La abadesa se retira un poco de la reja de la clausura dando unos pasos
atrás, quizá no quiere que se trasluzca su emoción. Entonces, se escucha el
ruido de una enorme llave introduciéndose en una cerradura antigua. La puerta
situada junto a la celosía se abre y la abadesa entra en la pequeña sala. Es una
mujer alta ligeramente inclinada hacia delante que mira Interrogante a las
personas presentes en la sala.
Ardabasto habla de nuevo:
—¿Sabéis dónde reposa Hermenegildo…?
—Lo sé, pero antes de revelaros el misterio, quisiera conocer la identidad
de los que os acompañan.
La abadesa descubre al monje ciego, lo observa con curiosidad. Ardabasto
le explica:
—Este hombre ciego fue rey entre los godos, es hijo de Recaredo; su
nombre es Liuva. La inquina de los nobles le ha conducido a este estado.

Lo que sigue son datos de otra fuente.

-- ==== Sys2Proof/Laws/KeepsMetOps.lean ====
section
/-! SUPPORT. The operations of Machine/MetOps.lean keep what `Keeps` says. -/

set_option linter.unusedVariables false
set_option linter.unusedSimpArgs false
set_option linter.unusedTactic false
set_option linter.unreachableTactic false

namespace Sys2Proof.Machine

@[simp] theorem keeps_modMet {s : State} (a0 : Met → Met) {x : State} (h : Keeps s x) :
    Keeps s (modMet a0 x) := by
  unfold modMet
  try dsimp only
  repeat' split
  all_goals first | with_reducible exact h | (simp +contextual (maxDischargeDepth := 100) [*]; done) | exact h.of_eq (by with_reducible rfl) (by with_reducible rfl) (by with_reducible rfl) (by with_reducible rfl) | simp +contextual (maxDischargeDepth := 100) [*]

@[simp] theorem keeps_modAcc {s : State} (a0 : Selector) (a1 : SelAcc → SelAcc) {x : State} (h : Keeps s x) :
    Keeps s (modAcc a0 a1 x) := by
  unfold modAcc
  try dsimp only
  repeat' split
  all_goals first | with_reducible exact h | (simp +contextual (maxDischargeDepth := 100) [*]; done) | exact h.of_eq (by with_reducible rfl) (by with_reducible rfl) (by with_reducible rfl) (by with_reducible rfl) | simp +contextual (maxDischargeDepth := 100) [*]

@[simp] theorem keeps_modRegs {s : State} (a0 : Selector) (a1 : ℕ) (a2 : TariffRegs → TariffRegs) {x : State} (h : Keeps s x) :
    Keeps s (modRegs a0 a1 a2 x) := by
  unfold modRegs
  try dsimp only
  repeat' split
  all_goals first | with_reducible exact h | (simp +contextual (maxDischargeDepth := 100) [*]; done) | exact h.of_eq (by with_reducible rfl) (by with_reducible rfl) (by with_reducible rfl) (by with_reducible rfl) | simp +contextual (maxDischargeDepth := 100) [*]

@[simp] theorem keeps_addDemand {s : State} (a0 : Bool) (a1 : ℕ) {x : State} (h : Keeps s x) :
    Keeps s (addDemand a0 a1 x) := by
  unfold addDemand
  try dsimp only
  repeat' split
  all_goals first | with_reducible exact h | (simp +contextual (maxDischargeDepth := 100) [*]; done) | exact h.of_eq (by with_reducible rfl) (by with_reducible rfl) (by with_reducible rfl) (by with_reducible rfl) | simp +contextual (maxDischargeDepth := 100) [*]

@[simp] theorem keeps_bookRows {s : State} (a0 : Selector) (a1 : ℚ) (a2 : List Row) {x : State} (h : Keeps s x) :
    Keeps s (bookRows a0 a1 a2 x) := by
  unfold bookRows
  try dsimp only
  repeat' split
  all_goals first | with_reducible exact h | (simp +contextual (maxDischargeDepth := 100) [*]; done) | exact h.of_eq (by with_reducible rfl) (by with_reducible rfl) (by with_reducible rfl) (by with_reducible rfl) | simp +contextual (maxDischargeDepth := 100) [*]

@[simp] theorem keeps_bookOpen {s : State} (a0 : Selector) {x : State} (h : Keeps s x) :
    Keeps s (bookOpen a0 x) := by
  unfold bookOpen
  try dsimp only
  repeat' split
  all_goals first | with_reducible exact h | (simp +contextual (maxDischargeDepth := 100) [*]; done) | exact h.of_eq (by with_reducible rfl) (by with_reducible rfl) (by with_reducible rfl) (by with_reducible rfl) | simp +contextual (maxDischargeDepth := 100) [*]

@[simp] theorem keeps_splitPeriod {s : State}  {x : State} (h : Keeps s x) :
    Keeps s (splitPeriod x) := by
  unfold splitPeriod
  try dsimp only
  repeat' split
  all_goals first | with_reducible exact h | (simp +contextual (maxDischargeDepth := 100) [*]; done) | exact h.of_eq (by with_reducible rfl) (by with_reducible rfl) (by with_reducible rfl) (by with_reducible rfl) | simp +contextual (maxDischargeDepth := 100) [*]

end Sys2Proof.Machine
end

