-- ==== Sys2Proof/Laws/KeepsPortOps.lean ====
section
/-! SUPPORT. The operations of Machine/PortOps.lean keep what `Keeps` says. -/

set_option linter.unusedVariables false
set_option linter.unusedSimpArgs false
set_option linter.unusedTactic false
set_option linter.unreachableTactic false

namespace Sys2Proof.Machine

@[simp] theorem keeps_doorbell {s : State} (a0 : Word32) {x : State} (h : Keeps s x) :
    Keeps s (doorbell a0 x) := by
  unfold doorbell
  try dsimp only
  repeat' split
  all_goals first | with_reducible exact h | (simp +contextual (maxDischargeDepth := 100) [*]; done) | exact h.of_eq (by with_reducible rfl) (by with_reducible rfl) (by with_reducible rfl) (by with_reducible rfl) | simp +contextual (maxDischargeDepth := 100) [*]

@[simp] theorem keeps_resetKey {s : State} (a0 : Word32) {x : State} (h : Keeps s x) :
    Keeps s (resetKey a0 x) := by
  unfold resetKey
  try dsimp only
  repeat' split
  all_goals first | with_reducible exact h | (simp +contextual (maxDischargeDepth := 100) [*]; done) | exact h.of_eq (by with_reducible rfl) (by with_reducible rfl) (by with_reducible rfl) (by with_reducible rfl) | simp +contextual (maxDischargeDepth := 100) [*]

@[simp] theorem keeps_regWrite {s : State} (a0 : ℕ) (a1 : Word32) {x : State} (h : Keeps s x) :
    Keeps s (regWrite a0 a1 x) := by
  unfold regWrite
  try dsimp only
  repeat' split
  all_goals first | with_reducible exact h | (simp +contextual (maxDischargeDepth := 100) [*]; done) | exact h.of_eq (by with_reducible rfl) (by with_reducible rfl) (by with_reducible rfl) (by with_reducible rfl) | simp +contextual (maxDischargeDepth := 100) [*]

@[simp] theorem keeps_writeWords {s x : State} (a0 : List (ℕ × Word32)) {a1 : State → State}
    (hf : ∀ y, Keeps s y → Keeps s (a1 y)) (h : Keeps s x) :
    Keeps s (writeWords a0 a1 x) := by
  unfold writeWords
  exact keeps_forEach _ (fun p y hy => keeps_ifDo _ (fun hz => keeps_resetKey p.2 hz) hy)
    (hf _ (keeps_forEach _ (fun p y hy => keeps_regWrite _ _ hy) (keeps_buffer _ h)))

@[simp] theorem keeps_hostWrite {s : State} (a0 : ℕ) (a1 : List Word32) {x : State} (h : Keeps s x) :
    Keeps s (hostWrite a0 a1 x) := by
  unfold hostWrite
  try dsimp only
  repeat' split
  all_goals first | with_reducible exact h | (simp +contextual (maxDischargeDepth := 100) [*]; done) | exact h.of_eq (by with_reducible rfl) (by with_reducible rfl) (by with_reducible rfl) (by with_reducible rfl) | simp +contextual (maxDischargeDepth := 100) [*]

@[simp] theorem keeps_cutWrite {s : State} (a0 : Byte) (a1 : ℕ) (a2 : List Word32) (a3 : Cut) {x : State} (h : Keeps s x) :
    Keeps s (cutWrite a0 a1 a2 a3 x) := by
  unfold cutWrite
  try dsimp only
  repeat' split
  all_goals first | with_reducible exact h | (simp +contextual (maxDischargeDepth := 100) [*]; done) | exact h.of_eq (by with_reducible rfl) (by with_reducible rfl) (by with_reducible rfl) (by with_reducible rfl) | simp +contextual (maxDischargeDepth := 100) [*]

end Sys2Proof.Machine
end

—Habéis sufrido mucho de la mano de los hombres —reconoce ella.
Liuva, tras tantos años de penalidades, encuentra en aquellas palabras su
consuelo, un bálsamo que calma el dolor de sus heridas.

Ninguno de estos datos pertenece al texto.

-- ==== Sys2Proof/Laws/State.lean ====
section
/-! SUPPORT. What each update of one part of the state leaves and changes: one lemma for each field of State and each
update, so that no proof unfolds an update of a record. -/

namespace Sys2Proof.Machine

/-! `modAcc` -/

@[simp] theorem modAcc_pending (sel) (f) (s : State) : (modAcc sel f s).pending = s.pending := rfl
@[simp] theorem modAcc_nd (sel) (f) (s : State) : (modAcc sel f s).nd = s.nd := rfl
@[simp] theorem modAcc_fab (sel) (f) (s : State) : (modAcc sel f s).fab = s.fab := rfl
@[simp] theorem modAcc_time (sel) (f) (s : State) : (modAcc sel f s).time = s.time := rfl
@[simp] theorem modAcc_wch (sel) (f) (s : State) : (modAcc sel f s).wch = s.wch := rfl
@[simp] theorem modAcc_legal (sel) (f) (s : State) : (modAcc sel f s).legal = s.legal := rfl
@[simp] theorem modAcc_safStore (sel) (f) (s : State) : (modAcc sel f s).safStore = s.safStore := rfl
@[simp] theorem modAcc_slots (sel) (f) (s : State) : (modAcc sel f s).slots = s.slots := rfl
@[simp] theorem modAcc_upd (sel) (f) (s : State) : (modAcc sel f s).upd = s.upd := rfl
@[simp] theorem modAcc_save (sel) (f) (s : State) : (modAcc sel f s).save = s.save := rfl
@[simp] theorem modAcc_app (sel) (f) (s : State) : (modAcc sel f s).app = s.app := rfl
@[simp] theorem modAcc_dispStore (sel) (f) (s : State) : (modAcc sel f s).dispStore = s.dispStore := rfl
@[simp] theorem modAcc_keys (sel) (f) (s : State) : (modAcc sel f s).keys = s.keys := rfl
@[simp] theorem modAcc_pwr (sel) (f) (s : State) : (modAcc sel f s).pwr = s.pwr := rfl
@[simp] theorem modAcc_pd (sel) (f) (s : State) : (modAcc sel f s).pd = s.pd := rfl
@[simp] theorem modAcc_hif (sel) (f) (s : State) : (modAcc sel f s).hif = s.hif := rfl
@[simp] theorem modAcc_mbx (sel) (f) (s : State) : (modAcc sel f s).mbx = s.mbx := rfl
@[simp] theorem modAcc_tb (sel) (f) (s : State) : (modAcc sel f s).tb = s.tb := rfl
@[simp] theorem modAcc_wb (sel) (f) (s : State) : (modAcc sel f s).wb = s.wb := rfl
@[simp] theorem modAcc_ch (sel) (f) (s : State) : (modAcc sel f s).ch = s.ch := rfl
@[simp] theorem modAcc_isl (sel) (f) (s : State) : (modAcc sel f s).isl = s.isl := rfl
@[simp] theorem modAcc_weave (sel) (f) (s : State) : (modAcc sel f s).weave = s.weave := rfl
@[simp] theorem modAcc_bill (sel) (f) (s : State) : (modAcc sel f s).bill = s.bill := rfl
@[simp] theorem modAcc_saf (sel) (f) (s : State) : (modAcc sel f s).saf = s.saf := rfl
@[simp] theorem modAcc_blocked (sel) (f) (s : State) : (modAcc sel f s).blocked = s.blocked := rfl
@[simp] theorem modAcc_bus (sel) (f) (s : State) : (modAcc sel f s).bus = s.bus := rfl
@[simp] theorem modAcc_disp (sel) (f) (s : State) : (modAcc sel f s).disp = s.disp := rfl
@[simp] theorem modAcc_pins (sel) (f) (s : State) : (modAcc sel f s).pins = s.pins := rfl
@[simp] theorem modAcc_key (sel) (f) (s : State) : (modAcc sel f s).key = s.key := rfl
@[simp] theorem modAcc_veh (sel) (f) (s : State) : (modAcc sel f s).veh = s.veh := rfl
@[simp] theorem modAcc_run (sel) (f) (s : State) : (modAcc sel f s).run = s.run := rfl
@[simp] theorem modAcc_net (sel) (f) (s : State) : (modAcc sel f s).net = s.net := rfl
@[simp] theorem modAcc_svc (sel) (f) (s : State) : (modAcc sel f s).svc = s.svc := rfl
@[simp] theorem modAcc_cfg (sel) (f) (s : State) : (modAcc sel f s).cfg = s.cfg := rfl

/-! `modApp` -/

@[simp] theorem modApp_pending (f) (s : State) : (modApp f s).pending = s.pending := rfl
@[simp] theorem modApp_nd (f) (s : State) : (modApp f s).nd = s.nd := rfl
@[simp] theorem modApp_fab (f) (s : State) : (modApp f s).fab = s.fab := rfl
@[simp] theorem modApp_time (f) (s : State) : (modApp f s).time = s.time := rfl
@[simp] theorem modApp_wch (f) (s : State) : (modApp f s).wch = s.wch := rfl
@[simp] theorem modApp_legal (f) (s : State) : (modApp f s).legal = s.legal := rfl
@[simp] theorem modApp_safStore (f) (s : State) : (modApp f s).safStore = s.safStore := rfl
@[simp] theorem modApp_slots (f) (s : State) : (modApp f s).slots = s.slots := rfl
@[simp] theorem modApp_upd (f) (s : State) : (modApp f s).upd = s.upd := rfl
@[simp] theorem modApp_save (f) (s : State) : (modApp f s).save = s.save := rfl
@[simp] theorem modApp_dispStore (f) (s : State) : (modApp f s).dispStore = s.dispStore := rfl
@[simp] theorem modApp_keys (f) (s : State) : (modApp f s).keys = s.keys := rfl
@[simp] theorem modApp_pwr (f) (s : State) : (modApp f s).pwr = s.pwr := rfl
@[simp] theorem modApp_pd (f) (s : State) : (modApp f s).pd = s.pd := rfl
@[simp] theorem modApp_hif (f) (s : State) : (modApp f s).hif = s.hif := rfl
@[simp] theorem modApp_mbx (f) (s : State) : (modApp f s).mbx = s.mbx := rfl
@[simp] theorem modApp_tb (f) (s : State) : (modApp f s).tb = s.tb := rfl
@[simp] theorem modApp_wb (f) (s : State) : (modApp f s).wb = s.wb := rfl
@[simp] theorem modApp_ch (f) (s : State) : (modApp f s).ch = s.ch := rfl
@[simp] theorem modApp_isl (f) (s : State) : (modApp f s).isl = s.isl := rfl
@[simp] theorem modApp_weave (f) (s : State) : (modApp f s).weave = s.weave := rfl
@[simp] theorem modApp_met (f) (s : State) : (modApp f s).met = s.met := rfl
@[simp] theorem modApp_bill (f) (s : State) : (modApp f s).bill = s.bill := rfl
@[simp] theorem modApp_saf (f) (s : State) : (modApp f s).saf = s.saf := rfl
@[simp] theorem modApp_blocked (f) (s : State) : (modApp f s).blocked = s.blocked := rfl
@[simp] theorem modApp_bus (f) (s : State) : (modApp f s).bus = s.bus := rfl
@[simp] theorem modApp_disp (f) (s : State) : (modApp f s).disp = s.disp := rfl
@[simp] theorem modApp_pins (f) (s : State) : (modApp f s).pins = s.pins := rfl
@[simp] theorem modApp_key (f) (s : State) : (modApp f s).key = s.key := rfl
@[simp] theorem modApp_veh (f) (s : State) : (modApp f s).veh = s.veh := rfl
@[simp] theorem modApp_run (f) (s : State) : (modApp f s).run = s.run := rfl
@[simp] theorem modApp_net (f) (s : State) : (modApp f s).net = s.net := rfl
@[simp] theorem modApp_svc (f) (s : State) : (modApp f s).svc = s.svc := rfl
@[simp] theorem modApp_cfg (f) (s : State) : (modApp f s).cfg = s.cfg := rfl
@[simp] theorem modApp_app (f) (s : State) : (modApp f s).app = f s.app := rfl

/-! `modBank` -/

@[simp] theorem modBank_pending (x) (f) (s : State) : (modBank x f s).pending = s.pending := rfl
@[simp] theorem modBank_nd (x) (f) (s : State) : (modBank x f s).nd = s.nd := rfl
@[simp] theorem modBank_fab (x) (f) (s : State) : (modBank x f s).fab = s.fab := rfl
@[simp] theorem modBank_time (x) (f) (s : State) : (modBank x f s).time = s.time := rfl
@[simp] theorem modBank_wch (x) (f) (s : State) : (modBank x f s).wch = s.wch := rfl
@[simp] theorem modBank_legal (x) (f) (s : State) : (modBank x f s).legal = s.legal := rfl
@[simp] theorem modBank_safStore (x) (f) (s : State) : (modBank x f s).safStore = s.safStore := rfl
@[simp] theorem modBank_slots (x) (f) (s : State) : (modBank x f s).slots = s.slots := rfl
@[simp] theorem modBank_save (x) (f) (s : State) : (modBank x f s).save = s.save := rfl
@[simp] theorem modBank_app (x) (f) (s : State) : (modBank x f s).app = s.app := rfl
@[simp] theorem modBank_dispStore (x) (f) (s : State) : (modBank x f s).dispStore = s.dispStore := rfl
@[simp] theorem modBank_keys (x) (f) (s : State) : (modBank x f s).keys = s.keys := rfl
@[simp] theorem modBank_pwr (x) (f) (s : State) : (modBank x f s).pwr = s.pwr := rfl
@[simp] theorem modBank_pd (x) (f) (s : State) : (modBank x f s).pd = s.pd := rfl
@[simp] theorem modBank_hif (x) (f) (s : State) : (modBank x f s).hif = s.hif := rfl
@[simp] theorem modBank_mbx (x) (f) (s : State) : (modBank x f s).mbx = s.mbx := rfl
@[simp] theorem modBank_tb (x) (f) (s : State) : (modBank x f s).tb = s.tb := rfl
@[simp] theorem modBank_wb (x) (f) (s : State) : (modBank x f s).wb = s.wb := rfl
@[simp] theorem modBank_ch (x) (f) (s : State) : (modBank x f s).ch = s.ch := rfl
@[simp] theorem modBank_isl (x) (f) (s : State) : (modBank x f s).isl = s.isl := rfl
@[simp] theorem modBank_weave (x) (f) (s : State) : (modBank x f s).weave = s.weave := rfl
@[simp] theorem modBank_met (x) (f) (s : State) : (modBank x f s).met = s.met := rfl
@[simp] theorem modBank_bill (x) (f) (s : State) : (modBank x f s).bill = s.bill := rfl
@[simp] theorem modBank_saf (x) (f) (s : State) : (modBank x f s).saf = s.saf := rfl
@[simp] theorem modBank_blocked (x) (f) (s : State) : (modBank x f s).blocked = s.blocked := rfl
@[simp] theorem modBank_bus (x) (f) (s : State) : (modBank x f s).bus = s.bus := rfl
@[simp] theorem modBank_disp (x) (f) (s : State) : (modBank x f s).disp = s.disp := rfl
@[simp] theorem modBank_pins (x) (f) (s : State) : (modBank x f s).pins = s.pins := rfl
@[simp] theorem modBank_key (x) (f) (s : State) : (modBank x f s).key = s.key := rfl
@[simp] theorem modBank_veh (x) (f) (s : State) : (modBank x f s).veh = s.veh := rfl
@[simp] theorem modBank_run (x) (f) (s : State) : (modBank x f s).run = s.run := rfl
@[simp] theorem modBank_net (x) (f) (s : State) : (modBank x f s).net = s.net := rfl
@[simp] theorem modBank_svc (x) (f) (s : State) : (modBank x f s).svc = s.svc := rfl
@[simp] theorem modBank_cfg (x) (f) (s : State) : (modBank x f s).cfg = s.cfg := rfl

Después, Florentina se vuelve hacia aquel hombre alto y fuerte, con el pelo
blanco y en el que las fatigas pasadas han cincelado estrías en la cara. Nícer
habla de sí mismo, presentándose:
—Soy Nícer, hijo de Aster, quien fue príncipe de los albiones, mi madre lo
fue también de Recaredo y Hermenegildo. En las tierras del norte fui bautizado
como Pedro, soy duque de los cántabros. Guardo la copa dorada que poseyó
Recaredo.
De una faltriquera, Nícer extrae la hermosa copa de medio palmo de altura
revestida de ámbar y coral. La copa que conduce al poder.
La abadesa prosigue entonces en un tono de voz apacible y melodioso:
—El destino nos ha unido a todos aquellos que de un modo u otro amamos
a Hermenegildo. La Providencia divina ha dispuesto que demos cumplimiento
a la promesa.
Con unas manos blancas que quizás hace tiempo no han visto el sol, la
abadesa acaricia suavemente la copa dorada.

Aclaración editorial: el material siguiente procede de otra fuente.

theorem exec_updateBegin_served : exec (.updateBegin mb) s = .next (Reply.apply mb
    (guards [(lifecycle (takeUp mb s) == 3, .notPermitted), ((takeUp mb s).upd.stage == 5, .state),
      ((takeUp mb s).upd.stage == 1 && (takeUp mb s).upd.holder == .operator, .busy)] (takeUp mb s) (beginReply b (takeUp mb s)))) :=
  congrArg Host.Outcome.next (runCommand_served _ rfl h)

theorem exec_updateBegin_of_retired (hretired : lifecycle (takeUp mb s) = 3) :
    exec (.updateBegin mb) s = .next (complete mb .notPermitted [] (takeUp mb s)) := by
  rw [exec_updateBegin_served h, hretired]
  rfl

variable (hlife : lifecycle (takeUp mb s) ≠ 3)
include hlife

theorem exec_updateBegin_of_trial (hstage : (takeUp mb s).upd.stage = 5) :
    exec (.updateBegin mb) s = .next (complete mb .state [] (takeUp mb s)) := by
  rw [exec_updateBegin_served h, beq_false_of_ne hlife, hstage]
  rfl

theorem exec_updateBegin_of_operator (hstage : (takeUp mb s).upd.stage = 1) (hholder : (takeUp mb s).upd.holder = .operator) :
    exec (.updateBegin mb) s = .next (complete mb .busy [] (takeUp mb s)) := by
  rw [exec_updateBegin_served h, beq_false_of_ne hlife, hstage, hholder]
  rfl

variable (hstage : (takeUp mb s).upd.stage ≠ 5) (hfree : (takeUp mb s).upd.stage ≠ 1 ∨ (takeUp mb s).upd.holder ≠ .operator)
include hstage hfree

theorem exec_updateBegin_of_free : exec (.updateBegin mb) s = .next (Reply.apply mb (beginReply b (takeUp mb s))) := by
  have hidle : ((takeUp mb s).upd.stage == 1 && (takeUp mb s).upd.holder == .operator) = false := by
    rcases hfree with hfree | hfree <;> rw [beq_false_of_ne hfree]
    · rfl
    · exact Bool.and_false _
  rw [exec_updateBegin_served h, beq_false_of_ne hlife, beq_false_of_ne hstage, hidle, guards_cons_false, guards_cons_false,
    guards_cons_false, guards_nil]

theorem exec_updateBegin_of_badHeader (st : Status) (hbad : imageFails (takeUp mb s) b = some st) :
    exec (.updateBegin mb) s = .next (complete mb st [] (takeUp mb s)) := by
  rw [exec_updateBegin_of_free h hlife hstage hfree, beginReply, hbad]
  rfl

theorem exec_updateBegin_of_goodHeader (hgood : imageFails (takeUp mb s) b = none) : exec (.updateBegin mb) s =
    .next (complete mb .ok (u32 (blockCount b) ++ u32 (firstUnconfirmed (beginDownload .host b (takeUp mb s)).upd))
      (beginDownload .host b (takeUp mb s))) := by
  rw [exec_updateBegin_of_free h hlife hstage hfree, beginReply, hgood]
  rfl

end

/-! ### UPDATE_BLOCK_WRITE (R659) -/

/-- The staging buffer after the data of a write; a confirmed block's data is left alone. -/
def stagedBy (b : Bytes) (u : State) : List Staged :=
  if u.upd.confirmed.contains (rd b 0 4) then u.run.staging else stage (rd b 0 4) (rd b 4 2) (b.drop 8) u.run.staging

/-- The reply to a write within the image. -/
def blockReply (b : Bytes) (u : State) : Reply :=
  if u.upd.confirmed.contains (rd b 0 4) then ok (blocksReply u) u
  else ok (blocksReply u) (modRun (fun r => { r with staging := stage (rd b 0 4) (rd b 4 2) (b.drop 8) r.staging }) u)

theorem blockReply_apply (mb : Mailbox) (b : Bytes) (u : State) : Reply.apply mb (blockReply b u) =
    complete mb .ok (blocksReply u) { u with run := { u.run with staging := stagedBy b u } } := by
  unfold blockReply stagedBy
  split_ifs <;> rfl

section
variable (h : serves .updateBlockWrite mb b s)
include h

theorem exec_updateBlockWrite_served : exec (.updateBlockWrite mb) s = .next (Reply.apply mb
    (guards [(lifecycle (takeUp mb s) == 3, .notPermitted), ((takeUp mb s).upd.stage == 0 || (takeUp mb s).upd.stage == 5, .state),
      (rd b 4 2 % 4 != 0, .argRange), ((takeUp mb s).upd.stage == 1 && (takeUp mb s).upd.holder == .operator, .busy),
      (decide (blockCount (takeUp mb s).upd.header ≤ rd b 0 4) ||
        decide (blockLen (takeUp mb s).upd.header (rd b 0 4) < rd b 4 2 + (b.drop 8).length), .updBlockRange)]
      (takeUp mb s) (blockReply b (takeUp mb s)))) :=
  congrArg Host.Outcome.next (runCommand_served _ rfl h)

theorem exec_updateBlockWrite_of_retired (hretired : lifecycle (takeUp mb s) = 3) :
    exec (.updateBlockWrite mb) s = .next (complete mb .notPermitted [] (takeUp mb s)) := by
  rw [exec_updateBlockWrite_served h, hretired]
  rfl

variable (hlife : lifecycle (takeUp mb s) ≠ 3)
include hlife

theorem exec_updateBlockWrite_of_idle (hstage : (takeUp mb s).upd.stage = 0 ∨ (takeUp mb s).upd.stage = 5) :
    exec (.updateBlockWrite mb) s = .next (complete mb .state [] (takeUp mb s)) := by
  rw [exec_updateBlockWrite_served h, beq_false_of_ne hlife]
  rcases hstage with hstage | hstage <;> rw [hstage] <;> rfl

variable (hbegun : (takeUp mb s).upd.stage ≠ 0) (hstage : (takeUp mb s).upd.stage ≠ 5)
include hbegun hstage

theorem exec_updateBlockWrite_of_offWord (hoff : rd b 4 2 % 4 ≠ 0) :
    exec (.updateBlockWrite mb) s = .next (complete mb .argRange [] (takeUp mb s)) := by
  rw [exec_updateBlockWrite_served h, beq_false_of_ne hlife, beq_false_of_ne hbegun, beq_false_of_ne hstage, bne_iff_ne.mpr hoff]
  rfl

variable (hword : rd b 4 2 % 4 = 0) (hholder : (takeUp mb s).upd.holder = .host)
include hword hholder

theorem exec_updateBlockWrite_of_word : exec (.updateBlockWrite mb) s = .next (Reply.apply mb
    (guards [(decide (blockCount (takeUp mb s).upd.header ≤ rd b 0 4) ||
      decide (blockLen (takeUp mb s).upd.header (rd b 0 4) < rd b 4 2 + (b.length - 8)), .updBlockRange)]
      (takeUp mb s) (blockReply b (takeUp mb s)))) := by
  rw [exec_updateBlockWrite_served h, beq_false_of_ne hlife, beq_false_of_ne hbegun, beq_false_of_ne hstage, hword, hholder,
    show (Downloader.host == .operator) = false from rfl, Bool.and_false, List.length_drop]
  rfl

theorem exec_updateBlockWrite_of_outside (hrange : blockCount (takeUp mb s).upd.header ≤ rd b 0 4 ∨
    blockLen (takeUp mb s).upd.header (rd b 0 4) < rd b 4 2 + (b.length - 8)) :
    exec (.updateBlockWrite mb) s = .next (complete mb .updBlockRange [] (takeUp mb s)) := by
  rw [exec_updateBlockWrite_of_word h hlife hbegun hstage hword hholder, (by simpa using hrange :
    (decide (blockCount (takeUp mb s).upd.header ≤ rd b 0 4) ||
      decide (blockLen (takeUp mb s).upd.header (rd b 0 4) < rd b 4 2 + (b.length - 8))) = true), guards_cons_true]
  rfl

—En ella van los odios y el destino, es una copa consagrada para el culto
divino, destruye a quien la utiliza mal. —Ahora la voz era la de Liuva, quien
ha presentido que la copa se halla próxima.
Florentina observa fijamente su interior, el oro resplandece. Entonces les
anuncia:
—Ha llegado la hora de la verdad…
—¿Sabéis dónde reposan los restos de Hermenegildo?
La abadesa se concentra en sí misma para rememorar el pasado:
—En el año segundo del feliz reinado de Hermenegildo, este construyó una
iglesia en una población cercana a Hispalis. En aquella época le perseguía ya
su padre. La dotó de hermosas coronas votivas, cruces y ornamentos dignos de
la fe que él profesaba. Amaba mucho aquel lugar y en él se veneraba una copa,
una copa que después llevó consigo hasta la muerte. Cuando sus fieles trajeron
los restos, los enterramos allí. Yo presencié su sepultura.
—¿Dónde está ese lugar?
—No muy lejos de aquí, a veinte leguas de camino, junto al río Betis. Iré
con vosotros, será mi último homenaje a Hermenegildo, el hombre más noble
que nunca he conocido.
Acaba con una frase misteriosa pronunciada como para sí misma.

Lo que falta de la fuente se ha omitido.